Comparison of the toxicities of cisplatin and a new cisplatin-procaine complex to rat renal cortical slices.

1. Procaine has previously been shown to diminish the nephrotoxicity of cisplatin and the nephrotoxic effects of cisplatin and a new cisplatin complex (cis-diamminechloro-[2-(diethylamino) ethyl-4-aminobenzoate, N4]-chlorideplatinum (II) monohydrochloride monohydrate; DPR), that contains procaine hydrochloride were compared with rat renal cortical slices. 2. Cisplatin at 1 mM caused toxicity to the slices, as shown by an increase in the leakage of aspartate aminotransferase and lactate dehydrogenase from the slices into the incubation medium and a decrease in the reduction of a tetrazolium dye (MTT assay).

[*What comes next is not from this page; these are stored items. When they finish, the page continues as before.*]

-- ==== Sys2Proof/Certificates/Slice0/Obligations.lean ====
section
/-!
DEFINITION. The statements about the block, one `def Obligations.<Name> : Prop` each.
-/
open Sys2Proof Sys2Proof.Machine

/-- For every command c and state s, a step of s with c at the front of its queue is exec of c on s with the queue's
rest. -/
def Obligations.StepTakesTheFront : Prop :=
  ∀ (c : Instr) (rest : List Instr) (s : State),
    step { s with pending := c :: rest } = exec c { s with pending := rest } ∧
      step (s.front c) = exec c s

/-- On an empty queue a step answers a next state in which chain time and module time are 4 ns later. Outside boundary scan the
oldest waiting telegram leaves each chain port whose link is up, and from a port whose link is down the oldest NOTIFY or
MODE_REPORT leaves on the other port while that one's link is up; the chain ports are otherwise as before. While nothing waits
for SP1 and no firmware update runs, everything else is as before. That a step on an empty queue is one count of 4 ns is the
model's choice (log 18). -/
def Obligations.StepOfAnEmptyQueue : Prop :=
  ∀ s : State, s.pending = [] → Runs (step s) (fun u =>
    u.time = { s.time with now := s.time.now + 4, mono := s.time.mono + 4 } ∧
      u.chain = { s.chain with portA := u.chain.portA, portB := u.chain.portB } ∧
      (∀ b : Bool, u.port b = { s.port b with queue := (u.port b).queue } ∧
        (u.port b).queue =
          if s.extest = true then (s.port b).queue
          else if (s.port b).link = true then (s.port b).queue.drop 1
          else if (s.port (!b)).link = true then (s.port b).queue.eraseP spontaneous else (s.port b).queue) ∧
      (s.sp1Idle → s.opRunning 1 = false → s.keeps [.emitted, .time, .chain] u ∧
        (s.chain.portA.queue = [] → s.chain.portB.queue = [] → u.out = s.out)))

/-- In the state at power-on reset every scalar object reads its default of the object tables, every STR and DOM
object is empty, the module is off with no command waiting, no session and no transaction, and the state is sound. The
values where the spec gives none are the model's choices (logs 2, 4, 13 and 17). -/
def Obligations.PowerOnState : Prop :=
  (∀ k, State.reset.oi k = Obj.dflt k) ∧ (∀ k, State.reset.dom k = []) ∧ State.reset.boot.phase = .off ∧
    State.reset.pending = [] ∧ State.reset.chain.sessions = [] ∧ State.reset.host.session = none ∧
    State.reset.modes.running = none ∧ State.reset.modes.armed = none ∧ State.reset.serving = false ∧ State.reset.sound

/-- For every state whose stores and list shapes are sound, a step that answers a next state leaves the object
dictionary, the settings in force and the pending, active and governing set of every position in their canonical form,
so that equal dictionaries are equal data. -/
def Obligations.ObjectsStayCanonical : Prop :=
  ∀ s u : State, s.sound → step s = .next u → u.objectsOk

/-- For every sound state, a step that answers a next state leaves DRAM, the keep array and the four flash devices in
their canonical form: addresses strictly rising, no entry equal to what an unlisted address reads as. -/
def Obligations.MemoriesStayCanonical : Prop :=
  ∀ s u : State, s.sound → step s = .next u → u.memoriesOk

/-- A step that answers a next state keeps the number of MSL lanes, trigger channels, taps, DMA channels and rings the
spec gives. -/
def Obligations.ShapesStay : Prop :=
  ∀ s u : State, s.shapesOk → step s = .next u → u.shapesOk

/-- When exec answers a next state, the waiting commands are as before, and every part of the state outside partsOf of
the command is as it was: a command whose parts do not name frame memory leaves every byte of it, one that does not
name the object dictionary leaves every object, and so for storage, sessions, generations, pipelines, links, power and
security. partsOf lists the parts of every row of the table. -/
def Obligations.EveryCommandKeepsItsFrame : Prop :=
  ∀ (c : Instr) (s u : State), exec c s = .next u → s.keeps (partsOf c) u

/-- No command is refused by the model. BAR2_WRITE faults exactly when its bytes reach beyond the 8 GiB aperture; no other
command faults: in every state each of them answers a next state. -/
def Obligations.OnlyTheApertureFaults : Prop :=
  ∀ (c : Instr) (s : State),
    ((∃ a bs t, c = .bar2Write a bs t ∧ 2 ^ 33 < a + bs.length) → exec c s = .fault .barRange) ∧
    ((∀ a bs t, c = .bar2Write a bs t → a + bs.length ≤ 2 ^ 33) → ∃ u, exec c s = .next u)

/-- For every state, a step that answers a next state leaves every burned bit of the lifecycle fuses burned and the
lifecycle state no lower than before, whatever the command, resets included. -/
def Obligations.LifecycleNeverGoesBack : Prop :=
  ∀ s u : State, step s = .next u → s.fusesKeep u ∧ s.lifecycle ≤ u.lifecycle

/-- For every state, a step that answers a next state leaves the module's own time no earlier than before, whatever
happens to chain time; that module time is apart from chain time is the model's reading (log 4). -/
def Obligations.UptimeNeverRunsBack : Prop :=
  ∀ s u : State, step s = .next u → s.time.mono ≤ u.time.mono

/-- VIN_RISE of a module that is off puts it into reset at that instant, VIN at its threshold and the input switch
closed, cause power-on or, with the rails held, brown-out. RESET_N falling puts a started module into reset with cause
RESET_N, frame memory kept; RESET_N rising changes nothing else. With RESET_N high, no trip and 2.0 ms after VIN the release
starts the ROM, tR and the thermal model, and arms every generator's TIMER for an instant k × TG_PERIOD + TG_PHASE, with a
period the first after the present chain time, nothing else of a generator changing. The ROM accepts the slot whose turn it is
when it passes its checks, and after two failures holds in boot recovery. Firmware then starts: the keep array is read, and
where no start-up set is named the host port is enabled as HP_ENABLE says. The release of a hardware trip ends its hold of the
reset in every state, and changes nothing else. -/
def Obligations.PowerOnToFirmware : Prop :=
  ∀ (s : State) (t : Nat),
    (∀ held, s.boot.phase = .off → Runs (exec (.vinRise held t) s) (fun u =>
      u.boot.phase = .reset ∧ u.boot.cause = (if held then 4 else 0) ∧ u.boot.vinAt = (s.advance t).time.mono ∧
        u.boot.resetN = s.boot.resetN ∧ u.pwr.vin = 34000 ∧ u.pwr.swOpen = false ∧ u.mem.dram = [])) ∧
    Runs (exec (.resetNAssert t) s) (fun u =>
      u.boot.resetN = false ∧
        (s.boot.phase ≠ .off → s.boot.phase ≠ .reset → u.boot.phase = .reset ∧ u.boot.cause = 1 ∧ u.mem.dram = s.mem.dram)) ∧
    Runs (exec (.resetNRise t) s) (fun u =>
      u.boot = { s.boot with resetN := true } ∧ s.keeps [.time, .boot] u) ∧
    (s.boot.phase = .reset → s.boot.resetN = true → s.boot.trip = false →
      s.boot.vinAt + 2000000 ≤ (s.advance t).time.mono →
      Runs (exec (.internalResetRelease t) s) (fun u =>
        u.boot.phase = .rom ∧ u.boot.tR = (s.advance t).time.mono ∧ u.time.bootMono = (s.advance t).time.mono ∧
          u.boot.tried = 0 ∧ u.therm.active = true ∧ s.keeps (partsOf (.internalResetRelease t)) u ∧
          (∀ g : Fin 4, u.tg.get g = { s.tg.get g with nextTimer := (u.tg.get g).nextTimer } ∧
            (∃ k, (u.tg.get g).nextTimer = k * u.o (Obj.TG_PERIOD g.val) + u.o (Obj.TG_PHASE g.val)) ∧
            (0 < u.o (Obj.TG_PERIOD g.val) → u.time.now < (u.tg.get g).nextTimer ∧
              (u.tg.get g).nextTimer ≤ max (u.o (Obj.TG_PHASE g.val)) (u.time.now + u.o (Obj.TG_PERIOD g.val)))))) ∧
    (s.boot.phase = .rom → Runs (exec (.firmwareImageCheck t) s) (fun u =>
      (s.slotOkay s.slotToTry = true → u.boot.phase = .verified ∧ u.boot.slot = s.slotToTry ∧ s.keeps [.time, .boot] u) ∧
        (s.slotOkay s.slotToTry = false → u.boot.tried = s.boot.tried + 1 ∧
          u.boot.phase = (if s.boot.tried = 0 then .rom else .recovery) ∧ (s.boot.tried = 0 → s.keeps [.time, .boot] u)))) ∧
    Runs (exec (.hardwareTripRelease t) s) (fun u => u.boot = { s.boot with trip := false } ∧ s.keeps [.time, .boot] u) ∧
    (s.boot.phase = .verified → Runs (exec (.stewardFirmwareStart t) s) (fun u =>
      u.boot.phase = .firmware ∧ (7 < s.o Obj.STARTUP_SET → u.host.enabled = s.ob Obj.HP_ENABLE) ∧ u.nv.keepOk = true ∧
        s.keeps (partsOf (.stewardFirmwareStart t)) u))

/-- While firmware starts, the end of training leaves frame memory trained and in self-refresh exactly when one of the
two tries passed, with DRAM_OK of BOOT_STATUS saying so; the scan of the record store is then done, with RECORD_REPAIR
of BOOT_STATUS saying whether repairs are listed. Once the store is scanned, the start-up set's row ends start-up: the
module runs, in STANDBY under transaction 0, or in SAFE where a cause has led there before. -/
def Obligations.StartUpToStandby : Prop :=
  ∀ (s : State) (t : Nat), s.sound → s.boot.phase = .firmware →
    (∀ first second, Runs (exec (.dramTrainingComplete first second t) s) (fun u =>
      u.mem.trained = (first || second) ∧ u.mem.selfRefresh = (first || second) ∧
        bitAt (u.o Obj.BOOT_STATUS) 12 = (first || second) ∧ u.boot = s.boot ∧
        s.sameBut [Obj.BOOT_STATUS, Obj.MEM_CNT_TRAIN_FAIL] u)) ∧
    Runs (exec (.storeRecoveryScan t) s) (fun u =>
      u.boot.scanned = true ∧ bitAt (u.o Obj.BOOT_STATUS) 13 = !u.nv.repairs.isEmpty ∧
        s.keeps (partsOf (.storeRecoveryScan t)) u) ∧
    (s.boot.scanned = true → Runs (exec (.startupSetApply t) s) (fun u =>
      u.boot.phase = .running ∧ (s.mode ≠ Mode.safe → u.mode = Mode.standby ∧ u.modes.txn = 0) ∧
        (s.mode = Mode.safe → u.mode = Mode.safe ∧ u.modes.txn = s.modes.txn)))

/-- In a module past the release of internal reset, a watchdog reset (unless the steward is halted), an accepted
SOFT_RESET, a loss of SYSCLK and a hardware trip take effect at once: internal reset with causes 2, 5, 2 and 3, every
object that is not kept over a reset at its default, no mode transaction, operation or session left, the fuses as they
were; frame memory keeps its bytes but for the trip, which empties it and holds the reset. HOLDUP exhausted with VIN below
34 V and the switch open puts the module off, cause 4, frame memory empty. A trip that finds the module in reset makes it the
trip's: cause 3, frame memory empty. Which objects are kept is the model's reading (log 42). -/
def Obligations.ResetsOfARunningModule : Prop :=
  ∀ (s : State) (t : Nat), s.sound →
    (s.boot.phase = .reset → Runs (exec (.hardwareTrip t) s) (fun u =>
      s.resetBy 3 u ∧ u.boot.trip = true ∧ u.therm.tripped = true ∧ u.mem.dram = [])) ∧
    (s.boot.phase ≠ .off → s.boot.phase ≠ .reset →
    (s.dbg.halted = false → Runs (exec (.watchdogReset t) s) (fun u => s.resetBy 2 u ∧ u.mem.dram = s.mem.dram)) ∧
    (∀ via v, v < 256 → s.admits via 2 t → Runs (exec (.softReset via v t) s) (fun u =>
      s.resetBy 5 u ∧ u.mem.dram = s.mem.dram)) ∧
    Runs (exec (.sysclkLoss t) s) (fun u => s.resetBy 2 u ∧ u.boot.sysclk = false ∧ u.mem.dram = s.mem.dram) ∧
    Runs (exec (.hardwareTrip t) s) (fun u =>
      s.resetBy 3 u ∧ u.boot.trip = true ∧ u.therm.tripped = true ∧ u.mem.dram = []) ∧
    (s.pwr.swOpen = true → s.pwr.vin < 34000 → Runs (exec (.holdupExhausted t) s) (fun u =>
      u.boot.phase = .off ∧ u.boot.cause = 4 ∧ u.mem.dram = [] ∧ u.host.session = none ∧ s.fusesKeep u)))

/-- From level L1 a MODE_REQUEST that the module hears is answered on the port it came from with a MODE_REPORT that names
its transaction, and the mode does not change. A request for SAFE is armed for the requested time, or, with activation time
0 or past, for 1 ms after its arrival, in place of one armed before; a repeat of the armed request leaves it as it is;
MODE_REQ_GO does the same with the request in MODE_REQ and sets MODE_REQ_ANSWER to ARMED. With none armed, a unicast request
of activation time 0 for another target is armed for 1 ms after its arrival where nothing speaks against the transition,
and refused NOT_ALLOWED, arming nothing, where Table 02-5 does not have it and ORPHAN does not hold. -/
def Obligations.ModeRequestsAreAnswered : Prop :=
  ∀ (s : State), s.sound →
    (∀ r, s.hears r .anyDst 12 → 1 ≤ (s.heard r).reqLevel r → Runs (exec (.modeRequest r) s) (fun u =>
      ∃ x : TxnRec, (u.port r.portB).queue.getLast? =
          some (0x11, u.telegram 0x11 0x80 0 r.seq r.session (u.reportBytes x)) ∧
        x.num = beAt r.payload 0 2 ∧ u.mode = s.mode ∧
        (beAt r.payload 2 1 = 5 → x.outcome = 1 ∧ x.target = 5 ∧ ∃ a, u.modes.armed = some a ∧
          s.safeFor (beAt r.payload 0 2) (beAt r.payload 4 8) 1 (s.advance r.t).time.now a) ∧
        (beAt r.payload 0 2 ≠ 0 → beAt r.payload 2 1 ≠ 5 → s.modes.armed = none → beAt r.payload 4 8 = 0 → reqUni r = true →
          ((s.heard r).modeRefusal ⟨beAt r.payload 0 2, beAt r.payload 2 1, 0, 1, (s.heard r).reqLevel r, false⟩ = 0 →
            x.outcome = 1 ∧ x.target = beAt r.payload 2 1 ∧ ∃ a, u.modes.armed = some a ∧ a.txn = beAt r.payload 0 2 ∧
              a.target = beAt r.payload 2 1 ∧ a.act = (s.advance r.t).time.now + 1000000) ∧
          (modeAllowed s.mode (beAt r.payload 2 1) = false → s.modes.orphan = false →
            x.outcome = 2 ∧ x.reason = 1 ∧ u.modes.armed = none)))) ∧
    (∀ via v t, v < 256 → s.admits via 1 t → s.o Obj.MODE_REQ_TARGET = 5 → Runs (exec (.modeReqGo via v t) s) (fun u =>
      u.o Obj.MODE_REQ_ANSWER = 1 ∧ u.mode = s.mode ∧ ∃ a, u.modes.armed = some a ∧
        s.safeFor (s.o Obj.MODE_REQ_TXN) (s.o Obj.MODE_REQ_TIME) 2 (s.advance t).time.now a))

/-- With firmware up, at its activation time an armed transaction for SAFE leads into SAFE from any mode. Once start-up has ended
one for RUN leads a module in PREPARE with no operation and no entry running
straight into RUN, under that transaction, with nothing left to run; one for
STANDBY leads into STANDBY from the modes that image; one for PREPARE or SERVICE leads a module in STANDBY, frame memory
trained and its FPA settings usable, into that mode, and its transition runs. Before its time nothing happens. A running
transition into RUN completes when no shutter pulse runs. A transition past its bound, other than one into SAFE, ends in
SAFE, with reason 0x25 in SAFE_REASON, and the entry to SAFE runs. -/
def Obligations.TransitionsRunAndEnd : Prop :=
  ∀ (s : State) (t : Nat), s.sound → s.fwUp = true →
    (∀ a, s.modes.armed = some a → a.act ≤ (s.advance t).time.now →
      (s.boot.phase = .running → a.target = 2 → s.mode = 1 → (∀ k, k < 6 → s.opRunning k = false) → s.modes.running = none →
        Runs (exec (.transitionActivation t) s) (fun u =>
          u.mode = 2 ∧ u.modes.txn = a.txn ∧ u.modes.running = none ∧ u.modes.armed = none ∧ u.modes.prevMode = 1)) ∧
      (a.target = 5 → Runs (exec (.transitionActivation t) s) (fun u =>
        u.mode = 5 ∧ u.modes.txn = a.txn ∧ u.modes.armed = none)) ∧
      (s.boot.phase = .running → a.target = 0 → (s.mode = 1 ∨ s.mode = 2 ∨ s.mode = 3 ∨ s.mode = 4) → Runs (exec (.transitionActivation t) s) (fun u =>
        u.mode = 0 ∧ u.modes.txn = a.txn ∧ u.modes.armed = none ∧ u.modes.prevMode = s.mode)) ∧
      (s.boot.phase = .running → (a.target = 1 ∨ a.target = 4) → s.mode = 0 → s.fpaConfigBad = false → s.mem.trained = true →
        Runs (exec (.transitionActivation t) s) (fun u =>
          u.mode = a.target ∧ u.modes.txn = a.txn ∧ u.modes.armed = none ∧
            ∃ x, u.modes.running = some x ∧ x.target = a.target ∧ x.txn = a.txn))) ∧
    (∀ a, s.modes.armed = some a → (s.advance t).time.now < a.act →
      Runs (exec (.transitionActivation t) s) (fun u => s.keeps [.time] u)) ∧
    (∀ x refresh, s.modes.running = some x → x.target = 2 → s.shut.running = none → s.dbg.force = false →
      Runs (exec (.transitionComplete refresh t) s) (fun u => u.modes.running = none ∧ u.mode = s.mode)) ∧
    (∀ x, s.modes.running = some x → x.target ≠ 5 → x.deadline < (s.advance t).time.now →
      Runs (exec (.transitionTimeout t) s) (fun u =>
        u.mode = 5 ∧ (s.mode ≠ 5 → u.o Obj.SAFE_REASON = 0x0025) ∧ ∃ y, u.modes.running = some y ∧ y.target = 5))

Addition of procaine (1 mM) protected against cisplatin-induced toxicity. DPR either at 1 mM or at 4 mM had no effect either on the enzyme leakage or MTT reduction by the renal slices, but DPR at 10 mM produced a similar magnitude of enzyme leakage to cisplatin (1 mM). 3. DPR lowered the concentration of ATP and glutathione (GSH) in the slices but was less potent than cisplatin. Thiobarbituric acid reactive substances, indicators of lipid peroxidation, released into the medium were increased by the highest concentration of DPR (10 mM), which suggests that DPR has the potential to cause oxidative stress. 4. The results suggest that DPR was far less toxic than either cisplatin alone or a mixture of cisplatin and procaine.